**Problem requirements**.
Copy the entries that follow, exactly and completely.

=== Section Start ===

/-- R100–R103: parsing a datagram formed from a sound frame gives every header field back, and the samples bit-exactly at 16 bits
and `sample & 0xFF` at 8 bits. -/
def Obligations.DatagramParses : Prop :=
  ∀ (c : Config) (seq : BitVec 32) (idx : BitVec 64) (f : Frame), f.wellFormed c = true →
    let width := c.sampleBits
    parse width (header c seq idx f ++ payload c f) =
      { packetSeq := seq.toNat
        firstSampleIdx := idx.toNat
        channels := 2
        samplesPerCh := c.S
        flags := f.flags.toNat
        sampleBits := if width = .bits8 then 8 else 16
        samples := f.samples.map fun w => if width = .bits8 then (w &&& 0xFF).toNat else w.toNat }

/-- R231: LRAISE sets bit 0 of the latch and records the drop. -/
def Obligations.LraiseRaises : Prop :=
  ∀ (s : State) (k : DropKind),
    exec (.lraise k) s = .next { s with
      dropLatch := s.dropLatch ||| 0x0001, history := s.history ++ [.drop k] }

/-- R232: RSTREAM with the new PCB `h` connected: the counters are zero, the old PCB is released, `h` takes its place. The queue,
the latch, the sample index and the pending map are untouched. -/
def Obligations.RstreamConnects : Prop :=
  ∀ (s : State) (h : Handle), (s.life = .ready ∨ s.life = .running) → s.sender = .idle →
    handleNow s = some h → answerAt s 0 = true →
    exec .rstream s = .next { s with
      packetSequence := 0
      streamIndex := 0
      pcb := some h
      oracle := (s.oracle.answered 1).handled
      history := s.history
        ++ releaseEvents s.pcb
        ++ [.host .udpNew (.handle (some h)), .host (.udpConnect h s.cfg.destIp s.cfg.destPort) (.bool true),
          .txn 0x40000000 .ack] }

/-- R232, R302, R305: RSTREAM's two failures: each enters FATAL after the writes before it, leaves no PCB, and answers FAIL. -/
def Obligations.RstreamFails : Prop :=
  ∀ s : State, (s.life = .ready ∨ s.life = .running) → s.sender = .idle →
    (handleNow s = none →
      exec .rstream s = .next { s with
        packetSequence := 0
        streamIndex := 0
        pcb := none
        life := .fatal
        fatalCause := .pcbNewFail
        oracle := s.oracle.handled
        history := s.history
          ++ releaseEvents s.pcb
          ++ [.host .udpNew (.handle none), .fatal .pcbNewFail, .txn 0x40000000 .fail] })
    ∧ (∀ h, handleNow s = some h → answerAt s 0 = false →
      exec .rstream s = .next { s with
        packetSequence := 0
        streamIndex := 0
        pcb := none
        life := .fatal
        fatalCause := .pcbConnectFail
        oracle := (s.oracle.answered 1).handled
        history := s.history
          ++ releaseEvents s.pcb
          ++ [.host .udpNew (.handle (some h)), .host (.udpConnect h s.cfg.destIp s.cfg.destPort) (.bool false),
            .host (.pcbRelease h) .none, .fatal .pcbConnectFail, .txn 0x40000000 .fail] })

/-! ### Responses and the history -/

/-- R98: every transaction gets exactly one response, at the end of its step: a word that is not held adds one `Txn` event with
that word, and it is the last. -/
def Obligations.OneResponse : Prop :=
  ∀ (s : State) (w : TxnWord) (rest : List Turn), s.agenda = .issue (.word w) :: rest →
    ((opField w).toNat = 0 ∨ 4 < (opField w).toNat ∨ holding s = false) →
    ∃ t new r, step s = .next t ∧ t.history = s.history ++ new ++ [.txn w r]
      ∧ ∀ w' r', Event.txn w' r' ∉ new

/-- R50: no operation reads the history, and each only appends to it: with any other history the operation does the same and
appends the same events. -/
def Obligations.HistoryIsNotRead : Prop :=
  ∀ (i : Instr) (s t : State) (h : List Event), exec i s = .next t →
    ∃ new, t.history = s.history ++ new
      ∧ exec i { s with history := h } = .next { t with history := h ++ new }

/-- R24: `err_cmd` is sticky, a step that answers REJECT sets it, and no operation sets it but with a REJECT. -/
def Obligations.ErrCmdIsSticky : Prop :=
  ∀ s t : State, s.agenda.head? ≠ some .powerOn → step s = .next t →
    (s.errCmd = true → t.errCmd = true)
      ∧ (∀ new w r, t.history = s.history ++ new ++ [.txn w (.reject r)] → t.errCmd = true)
      ∧ (s.errCmd = false → t.errCmd = true →
          ∃ w r, t = { s with
            errCmd := true
            history := s.history ++ [.txn w (.reject r)]
            agenda := s.agenda.tail
            held := t.held })

/-! ### Ownership -/

/-- R40: EVT, MARK, PACK and PUSH write only the producer's fields, and with them every buffer element reads as before. -/
def Obligations.ProducerOwnership : Prop :=
  ∀ (i : Instr) (s t : State),
    ((∃ a h, i = .evt a h) ∨ (∃ a h, i = .mark a h) ∨ (∃ h, i = .pack h) ∨ (∃ f, i = .push f)) →
    exec i s = .next t → OnlyProducerWrites s t ∧ SameBuffers s t

/-- R40, R166: POP and SEND write only the consumer's fields, and with them every slot and every buffer element reads as before. -/
def Obligations.ConsumerOwnership : Prop :=
  ∀ (i : Instr) (s t : State), (i = .pop ∨ i = .send) → exec i s = .next t →
    OnlyConsumerWrites s t ∧ SameSlots s t ∧ SameBuffers s t

/-- R42: no step writes a parameter, whatever its turn. -/
def Obligations.ParametersAreFixed : Prop :=
  ∀ s t : State, step s = .next t → t.cfg = s.cfg

/-! ### Invariants -/

/-- The invariant of the reachable states holds at reset. -/
def Obligations.InvReset : Prop := Invariant State.reset

/-- R25, R37, R60–R62, R140, R191, R198: every step keeps the invariant, from every state that meets it, whatever its turn. -/
def Obligations.StepKeepsInv : Prop :=
  ∀ s t : State, Invariant s → step s = .next t → Invariant t

/-- R133, R140: under LOCKSTEP no half is pending at a step boundary, whatever turn the spec's agents take, and no event finds its
bit set: short of power-on, which empties the history, none of the events a step adds is a RESIGNAL drop. -/
def Obligations.StepKeepsLockstepClear : Prop :=
  ∀ s t : State, s.cfg.dmaEnv = .lockstep → Lawful s → (∀ a h, s.pending.get a h = false) → step s = .next t →
    (∀ a h, t.pending.get a h = false)
      ∧ (s.agenda.head? ≠ some .powerOn →
          ∃ new, t.history = s.history ++ new ∧ Event.drop .resignal ∉ new)

/-- R31, R160, R198: the frames in the queue and in `wf` stay sound, whatever turn the spec's agents take. -/
def Obligations.StepKeepsFramesSound : Prop :=
  ∀ s t : State, Invariant s → Lawful s → FramesSound s → step s = .next t → FramesSound t ∧ Lawful t

/-- At reset the frames are sound, the agents lawful, and the history laws hold. -/
def Obligations.LawsReset : Prop :=
  FramesSound State.reset ∧ Lawful State.reset ∧ FlagsLaw State.reset ∧ IndexLaw State.reset ∧ SequenceLaw State.reset

/-- R164: every frame is published with `flags` 1 exactly when a raise took effect since the publication before it, and 0
otherwise; every step keeps this. -/
def Obligations.StepKeepsFlagsLaw : Prop :=
  ∀ s t : State, Lawful s → FlagsLaw s → step s = .next t → FlagsLaw t

/-- R163: every frame is published with the index that counts `S` for each frame published before it and, under ADVANCE, `S` for
each half lost to a full queue; every step keeps this. -/
def Obligations.StepKeepsIndexLaw : Prop :=
  ∀ s t : State, Lawful s → IndexLaw s → step s = .next t → IndexLaw t

/-- R227, R232, R233: every datagram carries the number of datagrams formed (under ON_SUCCESS: accepted) since the last stream
reset; every step keeps this. -/
def Obligations.StepKeepsSequenceLaw : Prop :=
  ∀ s t : State, Lawful s → SequenceLaw s → step s = .next t → SequenceLaw t
end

=== Section End ===

**Exercise answer**.
/-- R100–R103: parsing a datagram formed from a sound frame gives every header field back, and the samples bit-exactly at 16 bits
and `sample & 0xFF` at 8 bits. -/
def Obligations.DatagramParses : Prop :=
  ∀ (c : Config) (seq : BitVec 32) (idx : BitVec 64) (f : Frame), f.wellFormed c = true →
    let width := c.sampleBits
    parse width (header c seq idx f ++ payload c f) =
      { packetSeq := seq.toNat
        firstSampleIdx := idx.toNat
        channels := 2
        samplesPerCh := c.S
        flags := f.flags.toNat
        sampleBits := if width = .bits8 then 8 else 16
        samples := f.samples.map fun w => if width = .bits8 then (w &&& 0xFF).toNat else w.toNat }

/-- R231: LRAISE sets bit 0 of the latch and records the drop. -/
def Obligations.LraiseRaises : Prop :=
  ∀ (s : State) (k : DropKind),
    exec (.lraise k) s = .next { s with
      dropLatch := s.dropLatch ||| 0x0001, history := s.history ++ [.drop k] }

/-- R232: RSTREAM with the new PCB `h` connected: the counters are zero, the old PCB is released, `h` takes its place. The queue,
the latch, the sample index and the pending map are untouched. -/
def Obligations.RstreamConnects : Prop :=
  ∀ (s : State) (h : Handle), (s.life = .ready ∨ s.life = .running) → s.sender = .idle →
    handleNow s = some h → answerAt s 0 = true →
    exec .rstream s = .next { s with
      packetSequence := 0
      streamIndex := 0
      pcb := some h
      oracle := (s.oracle.answered 1).handled
      history := s.history
        ++ releaseEvents s.pcb
        ++ [.host .udpNew (.handle (some h)), .host (.udpConnect h s.cfg.destIp s.cfg.destPort) (.bool true),
          .txn 0x40000000 .ack] }

/-- R232, R302, R305: RSTREAM's two failures: each enters FATAL after the writes before it, leaves no PCB, and answers FAIL. -/
def Obligations.RstreamFails : Prop :=
  ∀ s : State, (s.life = .ready ∨ s.life = .running) → s.sender = .idle →
    (handleNow s = none →
      exec .rstream s = .next { s with
        packetSequence := 0
        streamIndex := 0
        pcb := none
        life := .fatal
        fatalCause := .pcbNewFail
        oracle := s.oracle.handled
        history := s.history
          ++ releaseEvents s.pcb
          ++ [.host .udpNew (.handle none), .fatal .pcbNewFail, .txn 0x40000000 .fail] })
    ∧ (∀ h, handleNow s = some h → answerAt s 0 = false →
      exec .rstream s = .next { s with
        packetSequence := 0
        streamIndex := 0
        pcb := none
        life := .fatal
        fatalCause := .pcbConnectFail
        oracle := (s.oracle.answered 1).handled
        history := s.history
          ++ releaseEvents s.pcb
          ++ [.host .udpNew (.handle (some h)), .host (.udpConnect h s.cfg.destIp s.cfg.destPort) (.bool false),
            .host (.pcbRelease h) .none, .fatal .pcbConnectFail, .txn 0x40000000 .fail] })

/-! ### Responses and the history -/

/-- R98: every transaction gets exactly one response, at the end of its step: a word that is not held adds one `Txn` event with
that word, and it is the last. -/
def Obligations.OneResponse : Prop :=
  ∀ (s : State) (w : TxnWord) (rest : List Turn), s.agenda = .issue (.word w) :: rest →
    ((opField w).toNat = 0 ∨ 4 < (opField w).toNat ∨ holding s = false) →
    ∃ t new r, step s = .next t ∧ t.history = s.history ++ new ++ [.txn w r]
      ∧ ∀ w' r', Event.txn w' r' ∉ new

/-- R50: no operation reads the history, and each only appends to it: with any other history the operation does the same and
appends the same events. -/
def Obligations.HistoryIsNotRead : Prop :=
  ∀ (i : Instr) (s t : State) (h : List Event), exec i s = .next t →
    ∃ new, t.history = s.history ++ new
      ∧ exec i { s with history := h } = .next { t with history := h ++ new }

/-- R24: `err_cmd` is sticky, a step that answers REJECT sets it, and no operation sets it but with a REJECT. -/
def Obligations.ErrCmdIsSticky : Prop :=
  ∀ s t : State, s.agenda.head? ≠ some .powerOn → step s = .next t →
    (s.errCmd = true → t.errCmd = true)
      ∧ (∀ new w r, t.history = s.history ++ new ++ [.txn w (.reject r)] → t.errCmd = true)
      ∧ (s.errCmd = false → t.errCmd = true →
          ∃ w r, t = { s with
            errCmd := true
            history := s.history ++ [.txn w (.reject r)]
            agenda := s.agenda.tail
            held := t.held })

/-! ### Ownership -/

/-- R40: EVT, MARK, PACK and PUSH write only the producer's fields, and with them every buffer element reads as before. -/
def Obligations.ProducerOwnership : Prop :=
  ∀ (i : Instr) (s t : State),
    ((∃ a h, i = .evt a h) ∨ (∃ a h, i = .mark a h) ∨ (∃ h, i = .pack h) ∨ (∃ f, i = .push f)) →
    exec i s = .next t → OnlyProducerWrites s t ∧ SameBuffers s t

/-- R40, R166: POP and SEND write only the consumer's fields, and with them every slot and every buffer element reads as before. -/
def Obligations.ConsumerOwnership : Prop :=
  ∀ (i : Instr) (s t : State), (i = .pop ∨ i = .send) → exec i s = .next t →
    OnlyConsumerWrites s t ∧ SameSlots s t ∧ SameBuffers s t

/-- R42: no step writes a parameter, whatever its turn. -/
def Obligations.ParametersAreFixed : Prop :=
  ∀ s t : State, step s = .next t → t.cfg = s.cfg

/-! ### Invariants -/

/-- The invariant of the reachable states holds at reset. -/
def Obligations.InvReset : Prop := Invariant State.reset

/-- R25, R37, R60–R62, R140, R191, R198: every step keeps the invariant, from every state that meets it, whatever its turn. -/
def Obligations.StepKeepsInv : Prop :=
  ∀ s t : State, Invariant s → step s = .next t → Invariant t

/-- R133, R140: under LOCKSTEP no half is pending at a step boundary, whatever turn the spec's agents take, and no event finds its
bit set: short of power-on, which empties the history, none of the events a step adds is a RESIGNAL drop. -/
def Obligations.StepKeepsLockstepClear : Prop :=
  ∀ s t : State, s.cfg.dmaEnv = .lockstep → Lawful s → (∀ a h, s.pending.get a h = false) → step s = .next t →
    (∀ a h, t.pending.get a h = false)
      ∧ (s.agenda.head? ≠ some .powerOn →
          ∃ new, t.history = s.history ++ new ∧ Event.drop .resignal ∉ new)

/-- R31, R160, R198: the frames in the queue and in `wf` stay sound, whatever turn the spec's agents take. -/
def Obligations.StepKeepsFramesSound : Prop :=
  ∀ s t : State, Invariant s → Lawful s → FramesSound s → step s = .next t → FramesSound t ∧ Lawful t

/-- At reset the frames are sound, the agents lawful, and the history laws hold. -/
def Obligations.LawsReset : Prop :=
  FramesSound State.reset ∧ Lawful State.reset ∧ FlagsLaw State.reset ∧ IndexLaw State.reset ∧ SequenceLaw State.reset

/-- R164: every frame is published with `flags` 1 exactly when a raise took effect since the publication before it, and 0
otherwise; every step keeps this. -/
def Obligations.StepKeepsFlagsLaw : Prop :=
  ∀ s t : State, Lawful s → FlagsLaw s → step s = .next t → FlagsLaw t

/-- R163: every frame is published with the index that counts `S` for each frame published before it and, under ADVANCE, `S` for
each half lost to a full queue; every step keeps this. -/
def Obligations.StepKeepsIndexLaw : Prop :=
  ∀ s t : State, Lawful s → IndexLaw s → step s = .next t → IndexLaw t

/-- R227, R232, R233: every datagram carries the number of datagrams formed (under ON_SUCCESS: accepted) since the last stream
reset; every step keeps this. -/
def Obligations.StepKeepsSequenceLaw : Prop :=
  ∀ s t : State, Lawful s → SequenceLaw s → step s = .next t → SequenceLaw t
end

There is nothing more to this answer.